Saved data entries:
===

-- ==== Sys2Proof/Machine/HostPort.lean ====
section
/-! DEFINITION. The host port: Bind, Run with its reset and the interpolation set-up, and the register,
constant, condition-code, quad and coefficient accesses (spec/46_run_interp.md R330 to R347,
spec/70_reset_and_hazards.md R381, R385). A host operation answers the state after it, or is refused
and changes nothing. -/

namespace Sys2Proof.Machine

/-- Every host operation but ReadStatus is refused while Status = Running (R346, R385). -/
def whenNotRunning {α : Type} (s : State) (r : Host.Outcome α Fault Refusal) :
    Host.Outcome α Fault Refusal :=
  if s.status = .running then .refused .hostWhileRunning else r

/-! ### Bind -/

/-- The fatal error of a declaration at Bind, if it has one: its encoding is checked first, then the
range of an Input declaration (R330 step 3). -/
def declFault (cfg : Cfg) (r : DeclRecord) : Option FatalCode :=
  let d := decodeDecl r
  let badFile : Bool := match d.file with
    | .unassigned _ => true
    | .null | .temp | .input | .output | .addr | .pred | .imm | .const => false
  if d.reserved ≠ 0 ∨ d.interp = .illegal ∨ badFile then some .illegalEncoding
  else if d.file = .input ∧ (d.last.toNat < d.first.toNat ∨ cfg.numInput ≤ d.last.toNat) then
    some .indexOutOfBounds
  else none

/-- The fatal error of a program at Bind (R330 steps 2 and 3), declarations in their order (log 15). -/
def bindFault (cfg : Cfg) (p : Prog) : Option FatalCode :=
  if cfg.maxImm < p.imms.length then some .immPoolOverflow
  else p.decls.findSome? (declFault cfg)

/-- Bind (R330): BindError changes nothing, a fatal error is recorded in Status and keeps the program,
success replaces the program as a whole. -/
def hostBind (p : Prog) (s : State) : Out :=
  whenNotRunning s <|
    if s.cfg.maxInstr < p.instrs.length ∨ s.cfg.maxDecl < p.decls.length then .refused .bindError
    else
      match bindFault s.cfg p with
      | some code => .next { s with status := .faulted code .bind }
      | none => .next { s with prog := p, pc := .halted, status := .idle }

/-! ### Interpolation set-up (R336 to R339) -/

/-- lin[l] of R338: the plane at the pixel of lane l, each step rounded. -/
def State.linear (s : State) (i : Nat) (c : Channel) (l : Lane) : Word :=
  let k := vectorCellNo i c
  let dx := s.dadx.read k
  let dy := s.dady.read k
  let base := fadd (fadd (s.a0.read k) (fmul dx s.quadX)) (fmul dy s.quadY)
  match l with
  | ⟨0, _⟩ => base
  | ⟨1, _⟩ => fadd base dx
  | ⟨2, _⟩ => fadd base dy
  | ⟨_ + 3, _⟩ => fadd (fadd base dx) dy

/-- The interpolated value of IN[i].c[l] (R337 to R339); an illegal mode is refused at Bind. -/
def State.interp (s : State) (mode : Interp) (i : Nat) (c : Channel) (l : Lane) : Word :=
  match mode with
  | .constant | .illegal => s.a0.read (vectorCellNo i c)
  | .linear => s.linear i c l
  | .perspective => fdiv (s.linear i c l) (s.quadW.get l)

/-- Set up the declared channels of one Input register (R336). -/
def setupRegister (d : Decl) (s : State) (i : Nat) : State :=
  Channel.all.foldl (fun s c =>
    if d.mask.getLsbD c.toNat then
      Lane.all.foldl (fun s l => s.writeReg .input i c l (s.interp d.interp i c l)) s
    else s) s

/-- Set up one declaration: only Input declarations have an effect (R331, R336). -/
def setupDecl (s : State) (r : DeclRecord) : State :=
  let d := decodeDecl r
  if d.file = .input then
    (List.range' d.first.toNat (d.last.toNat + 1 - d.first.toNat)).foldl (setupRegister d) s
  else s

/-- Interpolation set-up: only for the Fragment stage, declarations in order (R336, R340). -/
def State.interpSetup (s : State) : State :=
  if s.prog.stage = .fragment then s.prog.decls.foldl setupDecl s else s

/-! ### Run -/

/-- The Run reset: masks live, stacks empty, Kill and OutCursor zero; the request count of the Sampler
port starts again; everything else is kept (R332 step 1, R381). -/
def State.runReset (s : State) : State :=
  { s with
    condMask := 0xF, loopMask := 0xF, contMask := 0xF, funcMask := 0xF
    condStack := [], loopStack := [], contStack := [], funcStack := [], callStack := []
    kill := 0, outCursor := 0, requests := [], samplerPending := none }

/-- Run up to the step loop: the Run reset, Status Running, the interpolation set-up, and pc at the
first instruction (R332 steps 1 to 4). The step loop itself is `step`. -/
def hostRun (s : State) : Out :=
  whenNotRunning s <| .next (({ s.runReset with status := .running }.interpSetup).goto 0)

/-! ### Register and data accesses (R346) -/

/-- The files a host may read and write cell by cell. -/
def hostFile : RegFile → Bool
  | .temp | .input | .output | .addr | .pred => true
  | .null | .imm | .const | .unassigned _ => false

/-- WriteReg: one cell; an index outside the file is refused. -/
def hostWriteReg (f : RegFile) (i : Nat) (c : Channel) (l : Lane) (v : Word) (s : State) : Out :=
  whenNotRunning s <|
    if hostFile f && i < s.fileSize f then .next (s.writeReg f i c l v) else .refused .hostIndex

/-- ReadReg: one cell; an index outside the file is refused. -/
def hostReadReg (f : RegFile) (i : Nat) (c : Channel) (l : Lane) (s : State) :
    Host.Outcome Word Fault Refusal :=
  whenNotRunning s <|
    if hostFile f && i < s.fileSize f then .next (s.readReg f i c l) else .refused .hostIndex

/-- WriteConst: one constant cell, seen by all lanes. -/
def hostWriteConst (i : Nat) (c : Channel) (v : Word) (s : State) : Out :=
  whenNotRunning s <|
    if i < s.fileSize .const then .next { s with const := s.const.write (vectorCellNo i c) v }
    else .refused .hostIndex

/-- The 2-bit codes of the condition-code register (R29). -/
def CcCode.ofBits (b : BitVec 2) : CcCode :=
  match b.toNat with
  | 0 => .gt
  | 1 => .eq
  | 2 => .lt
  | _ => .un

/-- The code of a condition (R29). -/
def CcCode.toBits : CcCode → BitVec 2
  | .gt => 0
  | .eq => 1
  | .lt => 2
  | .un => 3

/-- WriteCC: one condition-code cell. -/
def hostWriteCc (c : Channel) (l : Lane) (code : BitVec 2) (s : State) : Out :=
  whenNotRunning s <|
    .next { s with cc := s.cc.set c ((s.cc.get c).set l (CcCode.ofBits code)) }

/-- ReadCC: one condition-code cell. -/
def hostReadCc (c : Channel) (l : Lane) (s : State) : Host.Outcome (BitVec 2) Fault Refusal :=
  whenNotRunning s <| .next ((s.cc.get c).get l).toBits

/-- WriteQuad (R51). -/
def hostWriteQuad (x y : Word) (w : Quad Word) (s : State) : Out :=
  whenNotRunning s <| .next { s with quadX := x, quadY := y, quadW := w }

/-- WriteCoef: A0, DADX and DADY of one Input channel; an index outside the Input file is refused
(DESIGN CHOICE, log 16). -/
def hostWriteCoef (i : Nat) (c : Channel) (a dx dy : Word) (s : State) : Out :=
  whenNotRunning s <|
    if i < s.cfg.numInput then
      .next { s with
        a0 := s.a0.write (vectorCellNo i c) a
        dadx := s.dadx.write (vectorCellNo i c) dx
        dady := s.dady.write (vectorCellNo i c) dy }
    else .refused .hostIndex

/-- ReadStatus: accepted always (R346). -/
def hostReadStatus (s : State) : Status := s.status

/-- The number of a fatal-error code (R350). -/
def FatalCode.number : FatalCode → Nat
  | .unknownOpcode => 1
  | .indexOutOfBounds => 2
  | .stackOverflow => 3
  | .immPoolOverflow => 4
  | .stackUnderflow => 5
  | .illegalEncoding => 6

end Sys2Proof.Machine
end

===

» **PROBLEM**
Could each line above be retyped exactly?

» **RESULT FOR THIS TASK**
-- ==== Sys2Proof/Machine/HostPort.lean ====
section
/-! DEFINITION. The host port: Bind, Run with its reset and the interpolation set-up, and the register,
constant, condition-code, quad and coefficient accesses (spec/46_run_interp.md R330 to R347,
spec/70_reset_and_hazards.md R381, R385). A host operation answers the state after it, or is refused
and changes nothing. -/

namespace Sys2Proof.Machine

/-- Every host operation but ReadStatus is refused while Status = Running (R346, R385). -/
def whenNotRunning {α : Type} (s : State) (r : Host.Outcome α Fault Refusal) :
    Host.Outcome α Fault Refusal :=
  if s.status = .running then .refused .hostWhileRunning else r

/-! ### Bind -/

/-- The fatal error of a declaration at Bind, if it has one: its encoding is checked first, then the
range of an Input declaration (R330 step 3). -/
def declFault (cfg : Cfg) (r : DeclRecord) : Option FatalCode :=
  let d := decodeDecl r
  let badFile : Bool := match d.file with
    | .unassigned _ => true
    | .null | .temp | .input | .output | .addr | .pred | .imm | .const => false
  if d.reserved ≠ 0 ∨ d.interp = .illegal ∨ badFile then some .illegalEncoding
  else if d.file = .input ∧ (d.last.toNat < d.first.toNat ∨ cfg.numInput ≤ d.last.toNat) then
    some .indexOutOfBounds
  else none

/-- The fatal error of a program at Bind (R330 steps 2 and 3), declarations in their order (log 15). -/
def bindFault (cfg : Cfg) (p : Prog) : Option FatalCode :=
  if cfg.maxImm < p.imms.length then some .immPoolOverflow
  else p.decls.findSome? (declFault cfg)

/-- Bind (R330): BindError changes nothing, a fatal error is recorded in Status and keeps the program,
success replaces the program as a whole. -/
def hostBind (p : Prog) (s : State) : Out :=
  whenNotRunning s <|
    if s.cfg.maxInstr < p.instrs.length ∨ s.cfg.maxDecl < p.decls.length then .refused .bindError
    else
      match bindFault s.cfg p with
      | some code => .next { s with status := .faulted code .bind }
      | none => .next { s with prog := p, pc := .halted, status := .idle }

/-! ### Interpolation set-up (R336 to R339) -/

/-- lin[l] of R338: the plane at the pixel of lane l, each step rounded. -/
def State.linear (s : State) (i : Nat) (c : Channel) (l : Lane) : Word :=
  let k := vectorCellNo i c
  let dx := s.dadx.read k
  let dy := s.dady.read k
  let base := fadd (fadd (s.a0.read k) (fmul dx s.quadX)) (fmul dy s.quadY)
  match l with
  | ⟨0, _⟩ => base
  | ⟨1, _⟩ => fadd base dx
  | ⟨2, _⟩ => fadd base dy
  | ⟨_ + 3, _⟩ => fadd (fadd base dx) dy

/-- The interpolated value of IN[i].c[l] (R337 to R339); an illegal mode is refused at Bind. -/
def State.interp (s : State) (mode : Interp) (i : Nat) (c : Channel) (l : Lane) : Word :=
  match mode with
  | .constant | .illegal => s.a0.read (vectorCellNo i c)
  | .linear => s.linear i c l
  | .perspective => fdiv (s.linear i c l) (s.quadW.get l)

/-- Set up the declared channels of one Input register (R336). -/
def setupRegister (d : Decl) (s : State) (i : Nat) : State :=
  Channel.all.foldl (fun s c =>
    if d.mask.getLsbD c.toNat then
      Lane.all.foldl (fun s l => s.writeReg .input i c l (s.interp d.interp i c l)) s
    else s) s

/-- Set up one declaration: only Input declarations have an effect (R331, R336). -/
def setupDecl (s : State) (r : DeclRecord) : State :=
  let d := decodeDecl r
  if d.file = .input then
    (List.range' d.first.toNat (d.last.toNat + 1 - d.first.toNat)).foldl (setupRegister d) s
  else s

/-- Interpolation set-up: only for the Fragment stage, declarations in order (R336, R340). -/
def State.interpSetup (s : State) : State :=
  if s.prog.stage = .fragment then s.prog.decls.foldl setupDecl s else s

/-! ### Run -/

/-- The Run reset: masks live, stacks empty, Kill and OutCursor zero; the request count of the Sampler
port starts again; everything else is kept (R332 step 1, R381). -/
def State.runReset (s : State) : State :=
  { s with
    condMask := 0xF, loopMask := 0xF, contMask := 0xF, funcMask := 0xF
    condStack := [], loopStack := [], contStack := [], funcStack := [], callStack := []
    kill := 0, outCursor := 0, requests := [], samplerPending := none }

/-- Run up to the step loop: the Run reset, Status Running, the interpolation set-up, and pc at the
first instruction (R332 steps 1 to 4). The step loop itself is `step`. -/
def hostRun (s : State) : Out :=
  whenNotRunning s <| .next (({ s.runReset with status := .running }.interpSetup).goto 0)

/-! ### Register and data accesses (R346) -/

/-- The files a host may read and write cell by cell. -/
def hostFile : RegFile → Bool
  | .temp | .input | .output | .addr | .pred => true
  | .null | .imm | .const | .unassigned _ => false

/-- WriteReg: one cell; an index outside the file is refused. -/
def hostWriteReg (f : RegFile) (i : Nat) (c : Channel) (l : Lane) (v : Word) (s : State) : Out :=
  whenNotRunning s <|
    if hostFile f && i < s.fileSize f then .next (s.writeReg f i c l v) else .refused .hostIndex

/-- ReadReg: one cell; an index outside the file is refused. -/
def hostReadReg (f : RegFile) (i : Nat) (c : Channel) (l : Lane) (s : State) :
    Host.Outcome Word Fault Refusal :=
  whenNotRunning s <|
    if hostFile f && i < s.fileSize f then .next (s.readReg f i c l) else .refused .hostIndex

/-- WriteConst: one constant cell, seen by all lanes. -/
def hostWriteConst (i : Nat) (c : Channel) (v : Word) (s : State) : Out :=
  whenNotRunning s <|
    if i < s.fileSize .const then .next { s with const := s.const.write (vectorCellNo i c) v }
    else .refused .hostIndex

/-- The 2-bit codes of the condition-code register (R29). -/
def CcCode.ofBits (b : BitVec 2) : CcCode :=
  match b.toNat with
  | 0 => .gt
  | 1 => .eq
  | 2 => .lt
  | _ => .un

/-- The code of a condition (R29). -/
def CcCode.toBits : CcCode → BitVec 2
  | .gt => 0
  | .eq => 1
  | .lt => 2
  | .un => 3

/-- WriteCC: one condition-code cell. -/
def hostWriteCc (c : Channel) (l : Lane) (code : BitVec 2) (s : State) : Out :=
  whenNotRunning s <|
    .next { s with cc := s.cc.set c ((s.cc.get c).set l (CcCode.ofBits code)) }

/-- ReadCC: one condition-code cell. -/
def hostReadCc (c : Channel) (l : Lane) (s : State) : Host.Outcome (BitVec 2) Fault Refusal :=
  whenNotRunning s <| .next ((s.cc.get c).get l).toBits

/-- WriteQuad (R51). -/
def hostWriteQuad (x y : Word) (w : Quad Word) (s : State) : Out :=
  whenNotRunning s <| .next { s with quadX := x, quadY := y, quadW := w }

/-- WriteCoef: A0, DADX and DADY of one Input channel; an index outside the Input file is refused
(DESIGN CHOICE, log 16). -/
def hostWriteCoef (i : Nat) (c : Channel) (a dx dy : Word) (s : State) : Out :=
  whenNotRunning s <|
    if i < s.cfg.numInput then
      .next { s with
        a0 := s.a0.write (vectorCellNo i c) a
        dadx := s.dadx.write (vectorCellNo i c) dx
        dady := s.dady.write (vectorCellNo i c) dy }
    else .refused .hostIndex

/-- ReadStatus: accepted always (R346). -/
def hostReadStatus (s : State) : Status := s.status

/-- The number of a fatal-error code (R350). -/
def FatalCode.number : FatalCode → Nat
  | .unknownOpcode => 1
  | .indexOutOfBounds => 2
  | .stackOverflow => 3
  | .immPoolOverflow => 4
  | .stackUnderflow => 5
  | .illegalEncoding => 6

end Sys2Proof.Machine
end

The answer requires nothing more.